Clinton: Hillary Clinton wants to use various regulatory levers at the president’s disposal to nudge down US greenhouse gas emissions bit by bit. Tighten fuel-efficiency standards for vehicles here; plug methane leaks from natural gas infrastructure there. Defend President Obama’s Clean Power Plan to reduce CO2 from coal plants. Bolster appliance standards and building codes. Each individual regulation is penny-ante stuff, but it piles up. The aim is to ratchet down overall US emissions 26 to 28 percent below 2005 levels by 2025:
If you compare this with the vast scale of what’s needed to halt global warming — an 80 percent cut by 2050 that involves completely retooling our electricity, transport, industrial, and agricultural sectors — Clinton’s proposals are laughably, tragically inadequate. But they’re also at the outer edge of what a president can do without buy-in from Congress.* You can’t get a carbon tax without Congress. Or a nationwide clean energy standard. Or any of the ambitious regulations California is now tinkering with.
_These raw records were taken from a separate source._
-- ==== Sys2Proof/Machine/Sideband.lean ====
section
/-! DEFINITION. The sideband: SMBus, MOD_RST_N, the management port (spec 18: R443; spec 19: R455; spec 20: R470 to R477, R484). `smbOut`
holds the bytes of the last SMBus read. -/

namespace Sys2Proof.Machine

/-- Give bytes to the reader on SMBus. -/
def State.smbus (s : State) (b : List Byte) : State := { s with tr := { s.tr with smbOut := b } }
/-- SMBus and the management port answer while the carrier has standby power (R443, R463); else nothing happens. -/
def State.onStandby (s : State) (f : State → State) : State := if s.pwr.standbyUp then f s else s
/-- SMBUS_READ_IDENTITY. -/
def doSmbusReadIdentity (s : State) : State :=
  s.onStandby (fun s => s.smbus (leBytes 1 s.ha.variant ++ leBytes 1 0 ++ leBytes 4 s.ha.fwver ++ leBytes 4 s.tr.serial.toNat ++ fitBytes 6 s.tr.mac))
/-- The status word of command 0x02. -/
def State.smbStatus (s : State) : Nat :=
  b2n s.ha.ready + 2 * b2n (decide (s.tr.boot ≠ .ready ∧ s.tr.boot ≠ .warm)) + 4 * b2n s.tr.wafer + 8 * b2n s.gov.unmet + 16 * b2n s.gov.derate +
    32 * b2n s.gov.excess + 64 * b2n s.tr.recsUnread + 128 * b2n s.ha.noVariant
/-- SMBUS_READ_STATUS: it releases SMB_ALERT_N. -/
def doSmbusReadStatus (s : State) : State :=
  s.onStandby (fun s =>
    let s := s.smbus (leBytes 2 s.smbStatus)
    { s with tr := { s.tr with recsUnread := false, alert := false } })
/-- SMBUS_RESET_ARM: for 1 s. -/
def doSmbusResetArm (v : Nat) (s : State) : State :=
  s.onStandby (fun s => if v = 0xA5 then { s with tr := { s.tr with armed := some (s.clk.wall + thirds 1000) } } else s)
/-- SMBUS_RESET_ARM_EXPIRY. -/
def doSmbusResetArmExpiry (s : State) : State :=
  if s.tr.armed.any (fun t => decide (t ≤ s.clk.wall)) then { s with tr := { s.tr with armed := none } } else s
/-- SMBUS_RESET_CONFIRM: within the armed second, a module warm reset (R374). -/
def doSmbusResetConfirm (v : Nat) (s : State) : State :=
  s.onStandby (fun s =>
    if v = 0x5A ∧ s.tr.armed.any (fun t => decide (s.clk.wall < t)) then ({ s with tr := { s.tr with armed := none } }).askWarm 5 0 [] else s)
/-- SMBUS_SET_IPV4: applied at the next link-up. -/
def doSmbusSetIpv4 (v : List Byte) (s : State) : State :=
  s.onStandby (fun s => { s with tr := { s.tr with ipNext := some v } })
/-- SMBUS_WRITE_SB_CFG: EDGE alone; a write of 3 is ignored. -/
def doSmbusWriteSbCfg (v : Nat) (s : State) : State :=
  s.onStandby (fun s => if v % 4 = 3 then s else { s with tr := { s.tr with sbCfg := BitVec.ofNat 32 (v % 4) } })
/-- SMBUS_ALERT_RESPONSE: the module's 7-bit address, above the bit that stands for none, where it asserts the signal. -/
def doSmbusAlertResponse (sa1 sa0 : Bool) (s : State) : State :=
  s.onStandby (fun s => if s.tr.alert then s.smbus (leBytes 1 (2 * (0x4C + 2 * b2n sa1 + b2n sa0))) else s.smbus [])
/-- SMBUS_LOG_INDICES. -/
def doSmbusLogIndices (s : State) : State := s.onStandby (fun s => s.smbus (leBytes 4 s.log.next ++ leBytes 4 s.log.oldest))
/-- SMBUS_LOG_SELECT. -/
def doSmbusLogSelect (v : Nat) (s : State) : State := s.onStandby (fun s => { s with log := { s.log with smbSel := v } })
/-- A half of the selected record; all ones outside the kept range. -/
def State.smbHalf (s : State) (high : Bool) : List Byte :=
  let i := s.log.smbSel
  if s.log.oldest ≤ i ∧ i < s.log.next then
    let b := s.logBytes (.ring 0) i
    if high then b.drop 128 else b.take 128
  else List.replicate 128 0xFF#8
/-- SMBUS_LOG_READ_LOW. -/
def doSmbusLogReadLow (s : State) : State := s.onStandby (fun s => s.smbus (s.smbHalf false))
/-- SMBUS_LOG_READ_HIGH: the selection advances. -/
def doSmbusLogReadHigh (s : State) : State :=
  s.onStandby (fun s =>
    let s := s.smbus (s.smbHalf true)
    { s with log := { s.log with smbSel := (s.log.smbSel + 1) % 4294967296 } })
/-- MOD_RST_N_RELEASE by the length of the pulse in ns: below 1 µs ignored, to 1 s a warm reset, beyond a cold boot; a reset armed on SMBus is
discarded (R474, R482). -/
def doModRstNRelease (ns : Nat) (s : State) : State :=
  if ns < 1000 then s
  else
    let s : State := { s with tr := { s.tr with armed := none } }
    if ns ≤ 1000000000 then s.askWarm 4 0 [] else { s with tr := { s.tr with coldAsked := true } }
/-- MGMT_PORT_LINK_UP: the static address set, or DHCP where it is all zero or none was set. -/
def doMgmtPortLinkUp (s : State) : State :=
  s.onStandby (fun s => { s with tr := { s.tr with ip := s.tr.ipNext.bind (fun b => if b.all (· = 0#8) then none else some b) } })
/-- MGMT_SESSION_OPEN: the client's key is an enrolled officer's, or none is enrolled (R455); its sequence starts at 0. -/
def doMgmtSessionOpen (id : Nat) (key : List Byte) (s : State) : State :=
  s.onStandby (fun s =>
    if s.tr.officers = [] ∨ s.tr.officers.any (fun p => decide (p.2 = key)) then
      { s with tr := { s.tr with sessions := s.tr.sessions.filter (fun x => decide (x.id ≠ id)) ++ [{ id := id }] } }
    else s)

/-! The meanings: one per command, each a frame around its effect. -/

/-- MGMT_SESSION_OPEN (R455). -/
def execMgmtSessionOpen (id : Nat) (key : List Byte) (s : State) : Out :=
  guarded "MGMT_SESSION_OPEN" (.mgmtSessionOpen id key) s (doMgmtSessionOpen id key)
/-- MOD_RST_N_RELEASE (R474). -/
def execModRstNRelease (ns : Nat) (s : State) : Out :=
  guarded "MOD_RST_N_RELEASE" (.modRstNRelease ns) s (doModRstNRelease ns)
/-- SMBUS_READ_IDENTITY (R473). -/
def execSmbusReadIdentity (s : State) : Out :=
  guarded "SMBUS_READ_IDENTITY" (.smbusReadIdentity) s (doSmbusReadIdentity)
/-- SMBUS_READ_STATUS (R473). -/
def execSmbusReadStatus (s : State) : Out :=
  guarded "SMBUS_READ_STATUS" (.smbusReadStatus) s (doSmbusReadStatus)
/-- SMBUS_RESET_ARM (R473). -/
def execSmbusResetArm (v : Nat) (s : State) : Out :=
  guarded "SMBUS_RESET_ARM" (.smbusResetArm v) s (doSmbusResetArm v)
/-- SMBUS_RESET_ARM_EXPIRY (R473). -/
def execSmbusResetArmExpiry (s : State) : Out :=
  guarded "SMBUS_RESET_ARM_EXPIRY" (.smbusResetArmExpiry) s (doSmbusResetArmExpiry)
/-- SMBUS_RESET_CONFIRM (R473). -/
def execSmbusResetConfirm (v : Nat) (s : State) : Out :=
  guarded "SMBUS_RESET_CONFIRM" (.smbusResetConfirm v) s (doSmbusResetConfirm v)
/-- SMBUS_SET_IPV4 (R473). -/
def execSmbusSetIpv4 (v : List Byte) (s : State) : Out :=
  guarded "SMBUS_SET_IPV4" (.smbusSetIpv4 v) s (doSmbusSetIpv4 v)
/-- SMBUS_WRITE_SB_CFG (R477). -/
def execSmbusWriteSbCfg (v : Nat) (s : State) : Out :=
  guarded "SMBUS_WRITE_SB_CFG" (.smbusWriteSbCfg v) s (doSmbusWriteSbCfg v)
/-- SMBUS_ALERT_RESPONSE (R473). -/
def execSmbusAlertResponse (sa1 sa0 : Bool) (s : State) : Out :=
  guarded "SMBUS_ALERT_RESPONSE" (.smbusAlertResponse sa1 sa0) s (doSmbusAlertResponse sa1 sa0)
/-- SMBUS_LOG_INDICES (R443). -/
def execSmbusLogIndices (s : State) : Out :=
  guarded "SMBUS_LOG_INDICES" (.smbusLogIndices) s (doSmbusLogIndices)
/-- SMBUS_LOG_SELECT (R443). -/
def execSmbusLogSelect (v : Nat) (s : State) : Out :=
  guarded "SMBUS_LOG_SELECT" (.smbusLogSelect v) s (doSmbusLogSelect v)
/-- SMBUS_LOG_READ_LOW (R443). -/
def execSmbusLogReadLow (s : State) : Out :=
  guarded "SMBUS_LOG_READ_LOW" (.smbusLogReadLow) s (doSmbusLogReadLow)
/-- SMBUS_LOG_READ_HIGH (R443). -/
def execSmbusLogReadHigh (s : State) : Out :=
  guarded "SMBUS_LOG_READ_HIGH" (.smbusLogReadHigh) s (doSmbusLogReadHigh)
/-- MGMT_PORT_LINK_UP (R473). -/
def execMgmtPortLinkUp (s : State) : Out :=
  guarded "MGMT_PORT_LINK_UP" (.mgmtPortLinkUp) s (doMgmtPortLinkUp)

end Sys2Proof.Machine
end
So Clinton is basically gambling that this will do for now. Use regulations to slowly grind emissions down. Work with countries like China and India to grind their emissions down under the Paris climate deal. And hope for big political or technological shifts down the road that enable even bigger cuts. This was basically Obama’s plan. It’s far from a solution. It’s easy to imagine it failing. But it’s a plan, at least.**
Trump: Trump’s climate plan is even simpler: He doesn’t have one. Doesn’t seem to care. Never talks about the issue, save for calling global warming a Chinese hoax. He’s said that he’d refuse to meet US obligations under the Paris climate deal (and, since it’s non-binding, he could do that). He’d undo various CO2 regulations that Obama has put in place, like the Clean Power Plan (yes, he could do that too). He’d push to allow more oil and natural gas drilling on public lands. It is very easy to imagine emissions rising under Trump and nearly impossible to imagine them falling sharply.
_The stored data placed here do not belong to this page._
-- ==== Sys2Proof/Machine/StoreCmd.lean ====
section
/-! DEFINITION. Memory, page and stream commands (spec 08: R204, R205, R221 to R223; spec 14: R348). -/

namespace Sys2Proof.Machine

/-- An extent held by the context a command acts on. -/
def State.ownExt (s : State) (h : Hdr) (e : Nat) : Bool := (s.ext e).all (fun x => decide (x.ctx = h.ctx))
/-- The extent has logical page l. -/
def State.hasPage (s : State) (e l : Nat) : Bool := (s.ext e).any (fun x => decide (l < x.pages))

/-- PAGE_MAP_FAR (R205): the address, then P; a page that has come answers its requests (R312). -/
def doPageMapFar (h : Hdr) (ext page flags addr : Nat) (s : State) : State :=
  packet 0x0301 [1] false h s (fun s =>
    let x := s.extD ext
    let w := s.pageEnt ext x page
    let p := bit flags 0
    let a := bit flags 1
    if (s.ctx h.ctx).farPg = false ∨ s.ownExt h ext = false then refuse stDenied s
    else check6 h s (decide (flags < 4) && s.hasPage ext page && pgFar w &&
        (if a then !pgP w && decide (addr % pageBytes = 0) && decide (addr < 2 ^ 52) else decide (addr = 0)))
      (let s := s.setPage ext x page (farPage (if a then addr / pageBytes else pgAddr w) p)
       let s := if p then { s with ha := { s.ha with far := s.ha.far.filter (fun f => ¬(f.ctx = h.ctx ∧ f.ext = ext ∧ f.page = page)) } } else s
       .done stOk 0 s))

/-- A running stream is at a page of an extent: its next flit or its index lies there. -/
def Slot.atPage (x : Slot) (ext page : Nat) : Bool :=
  decide (x.st = .running) &&
    ((decide (sdExt x.desc = ext) && !x.lacksIdx && decide ((sdOffset x.desc x.pos (x.idx.getD 0)).toNat / pageBytes = page)) ||
      (decide (sdMode x.desc = 1) && decide (sdIext x.desc = ext) && decide (sdIndexOff x.desc x.pos / pageBytes = page)))
/-- Move a store page to a spare one: correctable words corrected, uncorrectable ones zero, the old page retired (R204). -/
def State.retirePage (s : State) (ext page new : Nat) : State × Nat :=
  let x := s.extD ext
  let sc := extSc ext
  let s := s.touch ext x page
  let old := pgAddr (s.pageEnt ext x page)
  let k := s.sc sc
  let hit := k.errs.filter (fun p => decide (p.1 / 65536 = old))
  let bad := hit.filter (fun p => decide (p.2 ≠ 1))
  let bytes := (k.mem.filter (fun c => decide (c.1 / pageBytes = old) && !bad.any (fun p => decide (p.1 = c.1 / 32)))).map (fun c => (new * pageBytes + c.1 % pageBytes, c.2))
  let s := s.onSc sc (fun k => { k with
    mem := bytes.foldl (fun m c => m.wr c.1 c.2) ((k.mem.zero (old * pageBytes) pageBytes).zero (new * pageBytes) pageBytes)
    errs := k.errs.filter (fun p => decide (p.1 / 65536 ≠ old) && decide (p.1 / 65536 ≠ new))
    corr := k.corr + BitVec.ofNat 48 (hit.length - bad.length), uncorr := k.uncorr + BitVec.ofNat 32 bad.length
    retired := k.retired ++ [old] })
  ((s.setPage ext x page (storePage new false)).addDefect (uidSc sc) 3 4 (if bad = [] then 0 else fcStoreUncorrectable) old, bad.length)
/-- The lowest free one of a stack's spare pages (R196, R204). -/
def State.sparePage (s : State) (sc : Nat) : Option Nat :=
  ((List.range sparePages).map ((s.sc sc).pages - sparePages + ·)).find? (fun p => !(s.usedPages sc).contains p)
/-- PAGE_RETIRE (R204). -/
def doPageRetire (h : Hdr) (ext page : Nat) (s : State) : State :=
  packet 0x0302 [1] false h s (fun s =>
    let x := s.extD ext
    if s.ownExt h ext = false then refuse stDenied s
    else check6 h s (s.hasPage ext page && !pgFar (s.pageEnt ext x page))
      (if (s.sc (extSc ext)).slots.any (fun p => p.2.atPage ext page) then refuse stBusy s
       else match s.sparePage (extSc ext) with
         | none => refuse stNoResource s
         | some n => acceptNow s .bind (fun s => let r := s.retirePage ext page n; (r.1, stOk, r.2))))

/-- EXTENT_COPY's work: the source is read whole first; at the first word that cannot be read the units before it are written and the command
ends FAULTED (R344, R348). -/
def copyExtent (h : Hdr) (src dst soff doff len : Nat) (s : State) : State × Nat × Nat :=
  let x := s.extD src
  let y := s.extD dst
  match (s.spendIo src soff (64 * len)).readExt src x soff (64 * len) with
  | (s, .ok b) => ((s.spendIo dst doff (64 * len)).writeExt dst y doff b, stOk, len)
  | (s, .error e) =>
    let off := match e with | .bad o => o | .absent p => p * pageBytes
    let n := (off - soff) / 64
    let b := s.peek src x soff (64 * n)
    let s := s.writeExt dst y doff b
    let r := s.dataFault ⟨src, off, 64⟩ h.ctx h.tag e
    (r.1, stFaulted, r.2 + 2 ^ 32 * n)
/-- EXTENT_COPY. -/
def doExtentCopy (h : Hdr) (src dst soff doff len : Nat) (s : State) : State :=
  packet 0x0303 [1] false h s (fun s =>
    let x := s.extD src
    let y := s.extD dst
    let low (e : Nat) : Bool := (s.ext e).all (fun z => decide (z.kind < 3))
    if s.ownExt h src = false ∨ s.ownExt h dst = false ∨ low src = false ∨ low dst = false then refuse stDenied s
    else check6 h s ((s.ext src).isSome && (s.ext dst).isSome && decide (soff % 64 = 0) && decide (doff % 64 = 0) && x.holds soff (64 * len) &&
        y.holds doff (64 * len) && s.rangeHere src x soff (64 * len) && s.rangeHere dst y doff (64 * len))
      (if (y.kind = 1 ∨ y.kind = 2) ∧ (s.ctx h.ctx).run.any (fun r => decide (r.kind ≠ .plain)) then refuse stBusy s
       else acceptNow s .bind (copyExtent h src dst soff doff len)))

/-! Streams. -/

/-- A stream number names a slot of a fitted stack controller. -/
def State.streamThere (s : State) (n : Nat) : Bool := decide (n < 1536) && (s.sc (n / 64)).serving
/-- A stream's slot. -/
def State.streamSlot (s : State) (n : Nat) : Slot := (s.sc (n / 64)).slots.get {} (n % 64)
/-- A context holds a slot. -/
def State.ownSlot (s : State) (h : Hdr) (n : Nat) : Bool := decide ((s.streamSlot n).ctx = h.ctx)
/-- STREAM_ARM (R208, R211). -/
def doStreamArm (h : Hdr) (stream : Nat) (d : Words8) (s : State) : State :=
  packet 0x0304 [3] false h s (fun s =>
    if s.streamThere stream ∧ s.armRefusal h.ctx (stream / 64) (stream % 64) d = some stDenied then refuse stDenied s
    else check6 h s (s.streamThere stream)
      (match s.armRefusal h.ctx (stream / 64) (stream % 64) d with
       | some st => refuse st s
       | none => .done stOk 0 (s.arm h.ctx (stream / 64) (stream % 64) d 0)))
/-- STREAM_RESUME (R221, R223): the word or index is tried again. -/
def doStreamResume (h : Hdr) (stream : Nat) (s : State) : State :=
  packet 0x0305 [1] false h s (fun s =>
    if s.streamThere stream ∧ s.ownSlot h stream = false then refuse stDenied s
    else check6 h s (s.streamThere stream && decide ((s.streamSlot stream).st = .haltErr))
      (.done stOk 0 (s.onSlot (stream / 64) (stream % 64) (fun x => { x with st := .running, cause := 0 }))))
/-- STREAM_ABORT (R222): the partition stays held until its plan has ended. -/
def doStreamAbort (h : Hdr) (stream : Nat) (s : State) : State :=
  packet 0x0306 [1] false h s (fun s =>
    if s.streamThere stream ∧ s.ownSlot h stream = false then refuse stDenied s
    else check6 h s (s.streamThere stream && (s.streamSlot stream).live)
      (.done stOk 0 ((s.onSlot (stream / 64) (stream % 64) (Slot.abort 6)).askHold h.ctx (uidSc (stream / 64)) .plan)))
/-- OFFSET of a stream's status: where it halted, or where the next flit of its walk lies (R223). The spec gives none for a skip, behind the last
flit, or for a block whose index is not known yet: a free value (entry 59). -/
def State.slotOff (s : State) (n : Nat) (x : Slot) : Nat :=
  match x.st with
  | .idle => 0
  | .haltFar => x.offset
  | .haltErr => x.offset
  | _ =>
    if x.pos = sdTotal x.desc ∨ x.lacksIdx ∨ x.atSkip then Config.openOffset s.clk.beat n x.pos
    else (sdOffset x.desc x.pos (x.idx.getD 0)).toNat
/-- The two words of a stream's status (R223). -/
def State.slotStatus (s : State) (n : Nat) (x : Slot) : List Byte :=
  leBytes 8 (fld x.st.code 3 61 + fld x.cause 4 57 + fld x.buf.length 17 40 + fld x.done 40 0) ++ leBytes 8 (fld (s.slotOff n x) 37 27)
/-- STREAM_STATUS. -/
def doStreamStatus (h : Hdr) (first count : Nat) (x : DRef) (s : State) : State :=
  packet 0x0307 [1] false h s (fun s =>
    let ns := (List.range count).map (first + ·)
    if ns.all s.streamThere ∧ ns.any (fun n => !s.ownSlot h n) then refuse stDenied s
    else writeOut h x s (decide (1 ≤ count) && decide (count ≤ 64) && ns.all s.streamThere)
      (ns.flatMap (fun n => s.slotStatus n (s.streamSlot n))))

/-! The meanings: one per command, each a frame around its effect. -/

/-- PAGE_MAP_FAR (R348). -/
def execPageMapFar (h : Hdr) (ext page flags addr : Nat) (s : State) : Out :=
  guarded "PAGE_MAP_FAR" (.pageMapFar h ext page flags addr) s (doPageMapFar h ext page flags addr)
/-- PAGE_RETIRE (R204). -/
def execPageRetire (h : Hdr) (ext page : Nat) (s : State) : Out :=
  guarded "PAGE_RETIRE" (.pageRetire h ext page) s (doPageRetire h ext page)
/-- EXTENT_COPY (R348). -/
def execExtentCopy (h : Hdr) (src dst soff doff len : Nat) (s : State) : Out :=
  guarded "EXTENT_COPY" (.extentCopy h src dst soff doff len) s (doExtentCopy h src dst soff doff len)
/-- STREAM_ARM (R208). -/
def execStreamArm (h : Hdr) (stream : Nat) (d : Words8) (s : State) : Out :=
  guarded "STREAM_ARM" (.streamArm h stream d) s (doStreamArm h stream d)
/-- STREAM_RESUME (R223). -/
def execStreamResume (h : Hdr) (stream : Nat) (s : State) : Out :=
  guarded "STREAM_RESUME" (.streamResume h stream) s (doStreamResume h stream)
/-- STREAM_ABORT (R222). -/
def execStreamAbort (h : Hdr) (stream : Nat) (s : State) : Out :=
  guarded "STREAM_ABORT" (.streamAbort h stream) s (doStreamAbort h stream)
/-- STREAM_STATUS (R223). -/
def execStreamStatus (h : Hdr) (first count : Nat) (x : DRef) (s : State) : Out :=
  guarded "STREAM_STATUS" (.streamStatus h first count x) s (doStreamStatus h first count x)

end Sys2Proof.Machine
end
So that’s the choice in this election. Clinton wants to keep chipping away at this enormous boulder of a climate problem, all in the hopes that bigger cracks eventually appear. Trump says the boulder’s fine as is — if anything, it could stand to be even bigger.
It may not be the world’s most inspiring choice, but it’s certainly a stark one.
* There is one other drastic executive action that Clinton could conceivably take that she never mentions. Under Section 115 of the Clean Air Act, a president could conceivably cite the Paris climate deal in order to enact a nationwide cap-and-trade program without Congress. But it’s unclear if the courts would uphold this — she’d be wandering into wildly unprecedented legal territory.
** Again, Clinton’s plan assumes that Congress is at least partly controlled by Republicans who refuse to do anything on climate change. If, by contrast, Trump loses in a landslide and Democrats take back both the Senate and the House, then we’re in a different world — and Clinton hasn’t really given a good indication of what she’d push for. This would be an excellent question to ask at the third presidential debate!
(Also note that this was one key difference between Clinton and Bernie Sanders in the primary. Sanders would probably behave pretty similarly to Clinton as president if faced with a recalcitrant Congress. But Sanders also gave an indication of the more sweeping things he’d push for if he had congressional support: an economy-wide carbon tax or a nationwide fracking ban or massive investments in renewable energy. Clinton, by contrast, has stayed quiet about that prospect.)